Thursday, November 8, 2012

I Am Smart (Among Other Things)


Today in Interpersonal Skills Training group we talked about things that others like about us and things we have a hard time accepting in ourselves or others. One of the things I mentioned is that it is hard for me to accept failure. I am always pushing myself to do better. A "B" is never good enough. Jaime asked where that came from. To be honest, I'm not sure. So that's what I attempted to work through tonight as I journaled.
What will straight As and/or a high GPA give me? And advantage if/when I apply to grad schools. Good standing in the Honor’s Program. That’s it. Grades do not guarantee success. Grades do not guarantee a high paying job. They do not guarantee a happy life.
How will my family and friends view me if I only got Bs from here on out? They would still think I am smart. They will still love me. They will still think I am worth their time. I will still have a place to stay and people with whom I can watch movies.
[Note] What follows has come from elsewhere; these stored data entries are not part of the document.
-- ==== Sys2Proof/Machine/Launch.lean ====
section
/-! DEFINITION. Schedule entries, launch records, preparation and image loads of occurrences (spec 04 R83-R96; 05 R101-R111;
07 R158-R161). -/

namespace Sys2Proof.Machine

/-! ### Schedule entries (04 R83, R85) -/

/-- A schedule entry's fields (04 Table Command.3). -/
structure Entry where
  instant : Word
  record : Word
  rep : Nat
  clusters : Word
  cores : BitVec 16
  flags : BitVec 16
  period : Nat
  deriving DecidableEq, Repr

/-- n bytes of the schedule table. -/
def tableField (s : State) (off n : Nat) : Nat := leNat ((List.range n).map fun i => tabGet 0 s.sched.table (off + i))

/-- Entry e of the schedule table. -/
def entryOf (s : State) (e : BitVec 12) : Entry :=
  let b := 32 * e.toNat
  let w := tableField s (b + 8) 8
  { instant := BitVec.ofNat 64 (tableField s b 8), record := BitVec.ofNat 64 (w % 2 ^ 57 / 256 * 256),
    rep := w / 2 ^ 57 * 256 + w % 256, clusters := BitVec.ofNat 64 (tableField s (b + 16) 8),
    cores := BitVec.ofNat 16 (tableField s (b + 24) 2), flags := BitVec.ofNat 16 (tableField s (b + 26) 2),
    period := tableField s (b + 28) 4 }

/-- VALID of an entry. -/
def entryValid (s : State) (e : BitVec 12) : Bool := (tabGet 0 s.sched.table (32 * e.toNat + 26)).getLsbD 0

/-- Set VALID of an entry. -/
def setValid (s : State) (e : BitVec 12) (v : Bool) : State :=
  s.mapSched fun m => { m with table := tabPut 0 m.table (32 * e.toNat + 26) (putField (tabGet 0 m.table (32 * e.toNat + 26)) 0 1 (if v then 1 else 0)) }

/-- Entries with VALID set, ascending. -/
def validEntries (s : State) : List (BitVec 12) :=
  (s.sched.table.filter fun c => c.1 % 32 = 26 && c.2.getLsbD 0).map fun c => BitVec.ofNat 12 (c.1 / 32)

/-- Whether entry e lies in the range of VF n's context. -/
def inRange (s : State) (n : Nat) (e : BitVec 12) : Bool :=
  let b := (s.ctx (BitVec.ofNat 6 n)).stbase.toNat
  s.sched.fnOn.getLsbD n && b ≤ e.toNat && e.toNat < b + 256

/-- The context that an entry belongs to (04 R83). -/
def ctxOfEntry (s : State) (e : BitVec 12) : BitVec 6 :=
  match (List.range 16).find? fun n => n ≠ 0 && inRange s n e with
  | some n => BitVec.ofNat 6 n
  | none => (entryOf s e).flags.extractLsb' 10 6

/-- How many occurrences an entry has; none: without end (04 R85). -/
def Entry.limit (e : Entry) : Option Nat := if e.period = 0 then some 1 else if e.rep = 0 then none else some e.rep

/-- The instant of occurrence i, if it is known: a shared entry's later ones count from B (04 R85). Where
occurrence 0 ends before it issues there is no B, and none of them (DESIGN CHOICE, log entry 106). -/
def occInstant (s : State) (e : BitVec 12) (i : Nat) : Option Nat :=
  let x := entryOf s e
  if x.instant ≠ 0 then some (x.instant.toNat + i * x.period * 16)
  else if i = 0 then none
  else match s.sched.baseInstant.find? fun b => b.1 = e.toNat with
    | some b => some (b.2.toNat + i * x.period * 16)
    | none => none

/-- Whether the next occurrence of a VALID entry is to begin its preparation (04 R86). -/
def prepDue (s : State) (e : BitVec 12) : Bool :=
  let i := tabGet 0 s.sched.nextOcc e.toNat
  let left : Bool := match (entryOf s e).limit with
    | some n => decide (i < n)
    | none => true
  entryValid s e && left && (match occInstant s e i with
    | some t => decide (t ≤ s.now + 100000)
    | none => false)

/-! ### Occurrences -/

/-- Whether an occurrence names core c. -/
def Occ.hasCore (o : Occ) (c : BitVec 10) : Bool := o.clusters.getLsbD (clusterOf c).toNat && o.cores.getLsbD (memberOf c).toNat

/-- The clusters of an occurrence. -/
def Occ.clusterList (o : Occ) : List (BitVec 6) := (setBits o.clusters 64).map (BitVec.ofNat 6)

/-- A new occurrence of an entry. -/
def newOcc (s : State) (e : BitVec 12) (i : Nat) (shared : Bool) (instant : Word) : Occ :=
  let x := entryOf s e
  { entry := e, num := i, ctx := ctxOfEntry s e, phase := if shared then .queued else .preparing, shared := shared, instant := instant,
    arm := tabGet 0 s.sched.arming e.toNat, limit := x.limit, bornAt := s.cycle, skipNow := 0, record := x.record, clusters := x.clusters, cores := x.cores, flags := x.flags, image := 0, routerAddr := 0, doneaddr := 0,
    entryWord := 0, gang := 0, power := 0, pclass := 0, keep := false, levels := [], stages := [], variants := 0xFFFF, vector := 0,
    wdPre := 0, wdKill := 0, wdFence := 0, queueCaps := [], halyards := [], args := [], router := none, prep := 0, late := none,
    atInstant := false, toLoad := [], reserved := false, prepWait := none, xfail := false, status := .ok, cause := 0, wdCount := 0,
    wdDone := 0, stopAt := none, stopKill := false, units := [], saved := [] }

/-- Add occurrence i of an entry; its number in the state. -/
def addOcc (s : State) (e : BitVec 12) (i : Nat) (shared : Bool) (instant : Word) : Nat × State :=
  let id := s.sched.nextOccId
  (id, (s.setOcc id (some (newOcc s e i shared instant))).mapSched fun m =>
    { m with nextOccId := id + 1, nextOcc := tabPut 0 m.nextOcc e.toNat (i + 1) })

/-- QUEUE of an occurrence. -/
def Occ.queue (o : Occ) : Nat := fieldOf o.flags 8 2

/-- Change a launch queue of a context. -/
def mapQueueOf (s : State) (x : BitVec 6) (q : Nat) (f : List (Nat × Nat) → List (Nat × Nat)) : State :=
  s.mapCtx x fun c => { c with lq := tabPut [] c.lq q (f (tabGet [] c.lq q)) }

/-! ### Power reservations (01 R20; 04 R91) -/

/-- Add n tokens for each of the cores to the reserved sums, or take them away. -/
def reservePower (s : State) (cs : List (BitVec 10)) (n : Nat) (add : Bool) : State :=
  cs.foldl (fun s c => s.mapCluster (clusterOf c) fun k =>
    { k with reserved := if add then k.reserved + BitVec.ofNat 32 n else k.reserved - BitVec.ofNat 32 n }) s

/-- Whether reservations of n tokens for each of the cores fit the grants. -/
def powerFits (s : State) (cs : List (BitVec 10)) (n : Nat) : Bool :=
  cs.all fun c =>
    let k := s.cluster (clusterOf c)
    k.reserved.toNat + n * (cs.filter fun d => clusterOf d = clusterOf c).length ≤ k.grant.toNat

/-- Tokens that a launch reserves for each core. -/
def Occ.tokens (o : Occ) : Nat := 200000 * o.power

/-- The cores whose power an occurrence holds. -/
def Occ.powered (o : Occ) : List (BitVec 10) := if o.reserved then o.coreList.filter fun c => !o.stored c else []

/-- Release an occurrence's power. -/
def releasePower (s : State) (id : Nat) : State :=
  match s.occ? id with
  | none => s
  | some o => (reservePower s o.powered o.tokens false).mapOcc id fun o => { o with reserved := false }

/-- Release the stage queues of an occurrence. -/
def releaseQueues (s : State) (id : Nat) (o : Occ) : State :=
  o.clusterList.foldl (fun s n => s.mapCluster n fun k => { k with queues := tabDrop (fun j => j / 32 = id) k.queues }) s

/-! ### The end of an occurrence that has not run (04 R85, R89, R94) -/

/-- An occurrence leaves the machine: its launch queue, its misses, and VALID after the last one of the entry's present arming (04 R85). -/
def retireOcc (s : State) (id : Nat) : State :=
  match s.occ? id with
  | none => s
  | some o =>
    let s := mapQueueOf s o.ctx o.queue (·.filter fun e => e.1 ≠ id)
    let s := (leaveMisses s (.prep id)).setOcc id none
    match o.limit with
    | some n => if o.num + 1 ≥ n && o.arm = tabGet 0 s.sched.arming o.entry.toNat then setValid s o.entry false else s
    | none => s

/-- Park or leave the halyards of an occurrence without waiting: used where nothing has been written for it yet. -/
def unbindHals (s : State) (id : Nat) : State :=
  (s.sched.hals.filter fun e => e.2.owner = some id && e.2.st = .live).foldl (fun s e => parkNow s e.1) s

/-- Nothing of a launch is left on a core; thread 7 and the gate stay. -/
def clearCore (s : State) (c : BitVec 10) : State :=
  (dcEmpty s c).mapCore c fun k =>
    { Core.reset with threads := k.threads.filter (fun t => t.1 = 7), gate := k.gate, idle := s.cycle + 1, used := k.used, usedAt := k.usedAt,
                      eccLeft := k.eccLeft, lastPick := k.lastPick, pickedAt := k.pickedAt, pickedNow := k.pickedNow }

/-- A core becomes free: selection is due (05 R117). -/
def freeCore (s : State) (c : BitVec 10) : State := (clearCore s c).mapSched fun m => { m with freed := true }

/-- Free every core that an occurrence holds. -/
def freeCores (s : State) (id : Nat) (o : Occ) : State :=
  (o.coreList.filter fun c => (s.core c).occ = some id).foldl freeCore s

/-- Release what an occurrence holds before it has run. -/
def releaseAll (s : State) (id : Nat) : State :=
  match s.occ? id with
  | none => s
  | some o => (freeCores (unbindHals (releaseQueues (releasePower s id) id o) id) id o).mapSched fun m => { m with freed := true }

/-- A refusal (04 R94): the record of kind 2, the release, the completion record. The spec gives the event record no payload
(log entry 1). One refused before its record is read sends vector 0 if FLAGS.IRQ is 1 and writes no completion record (DESIGN CHOICE, log entry 105). -/
def refuseOcc (s : State) (id reason : Nat) : State :=
  let s := eventRecord s (match s.occ? id with
    | some o => o.ctx
    | none => 0) 2 reason (some id) ((s.free 4097).toNat % 2 ^ 128)
  let s := releaseAll s id
  match s.occ? id with
  | none => s
  | some o => retireOcc (completionRecord s id o .refused (BitVec.ofNat 8 reason) 0 0) id

/-- The LAUNCHLATE record (04 R89, R98); the second half of its payload is not given (log entry 1). -/
def lateRecord (s : State) (id : Nat) (o : Occ) (reason lateness : Nat) : State :=
  eventRecord s o.ctx 1 reason (some id) (payload2 lateness (s.free 4098).toNat)

/-- A skipped occurrence whose record has been read: its completion record, with the NOW of the decision (04 R89). -/
def endSkip (s : State) (id : Nat) (o : Occ) : State :=
  retireOcc (completionAt s o.skipNow.toNat id o .skipped ((o.late.getD 0).setWidth 8) 0 0) id

/-- A late occurrence with LATE = 1 is skipped at once (04 R89): its event record is written and it holds nothing from then on; a launch record
that has not been read yet is read first for the completion record. -/
def skipOcc (s : State) (id : Nat) (o : Occ) (reason : Nat) : State :=
  let s := releaseAll (lateRecord s id o reason 0) id
  let o' := { o with late := some (BitVec.ofNat 3 reason), skipNow := s.time.now, phase := .skipped }
  if o.prep ≥ 1 then endSkip s id o' else s.mapOcc id fun o => { o with late := o'.late, skipNow := o'.skipNow, phase := .skipped, toLoad := [] }

/-- An occurrence is found late; the first reason stands. -/
def lateOcc (s : State) (id reason : Nat) : State :=
  match s.occ? id with
  | none => s
  | some o =>
    if o.late.isSome then s
    else if o.flags.getLsbD 3 then skipOcc s id o reason
    else s.mapOcc id fun o => { o with late := some (BitVec.ofNat 3 reason) }

/-! ### Reading a context's memory for a preparation (04 R91; 07 R168, R169) -/

/-- n bytes at va in parts that lie in one 64 KiB page each. -/
def pageParts (va n : Nat) : List (Nat × Nat) :=
  if n = 0 then []
  else (rangeOf (va / 65536) ((va + n - 1) / 65536)).map fun p =>
    (max va (65536 * p), min (va + n) (65536 * (p + 1)) - max va (65536 * p))

/-- What a step of preparation came to; gone: the occurrence has ended. -/
inductive Prep where
  | ok (s : State)
  | wait (s : State)
  | refuse (reason : Nat) (s : State)
  | gone (s : State)
  deriving DecidableEq, Repr

/-- Go on after a step. -/
def Prep.andThen (p : Prep) (k : State → Prep) : Prep :=
  match p with
  | .ok s => k s
  | p => p

/-- The lines of a preparation's read: a launch record and a router program are read at system scope, past their home slices; an image through them
(04 R91; 07 R172). -/
def prepServe (s : State) (x : BitVec 6) (leaf : Word) (kind : AccessKind) (va pa n : Nat) : State :=
  if kind = .read then (linesOf pa n).foldl evictLine s else serveLines s x leaf va pa n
Being intelligent is part of my identity, but it is not my entire identity. Who am I? I am patient. I am funny. I am responsible. I am a good listener. I am a daughter and a sister. I am a girlfriend and a best friend. I am a caregiver and a small group leader. I am a reader and a writer and a music lover and a dreamer. I am loved by God, my family, and my friends.
At times it feels like I will only be liked if I have something to offer. If I am not smart, I am not special. Take away my grades and there’s nothing left that you would be interested in. Are these things true? Do I actually believe this? Where do these lies come from?
The only way to overcome lies is to focus on the truth. This is what I know to be true: the God of the universe loves me deeply and there is nothing I can do to earn it or deserve it. Any intelligence I have is a gift from God. It did not come about by my power, but I can be a good steward of that gift. Failure is never final. I will never be perfect. There will always be someone smarter than me. My family loves me because I am me. I am valuable. I have something to offer others. I am fearfully and wonderfully made. I am loved unconditionally. These things I know to be true.
“Out of all the voices calling out to me, I will choose to listen and believe the Voice of Truth.”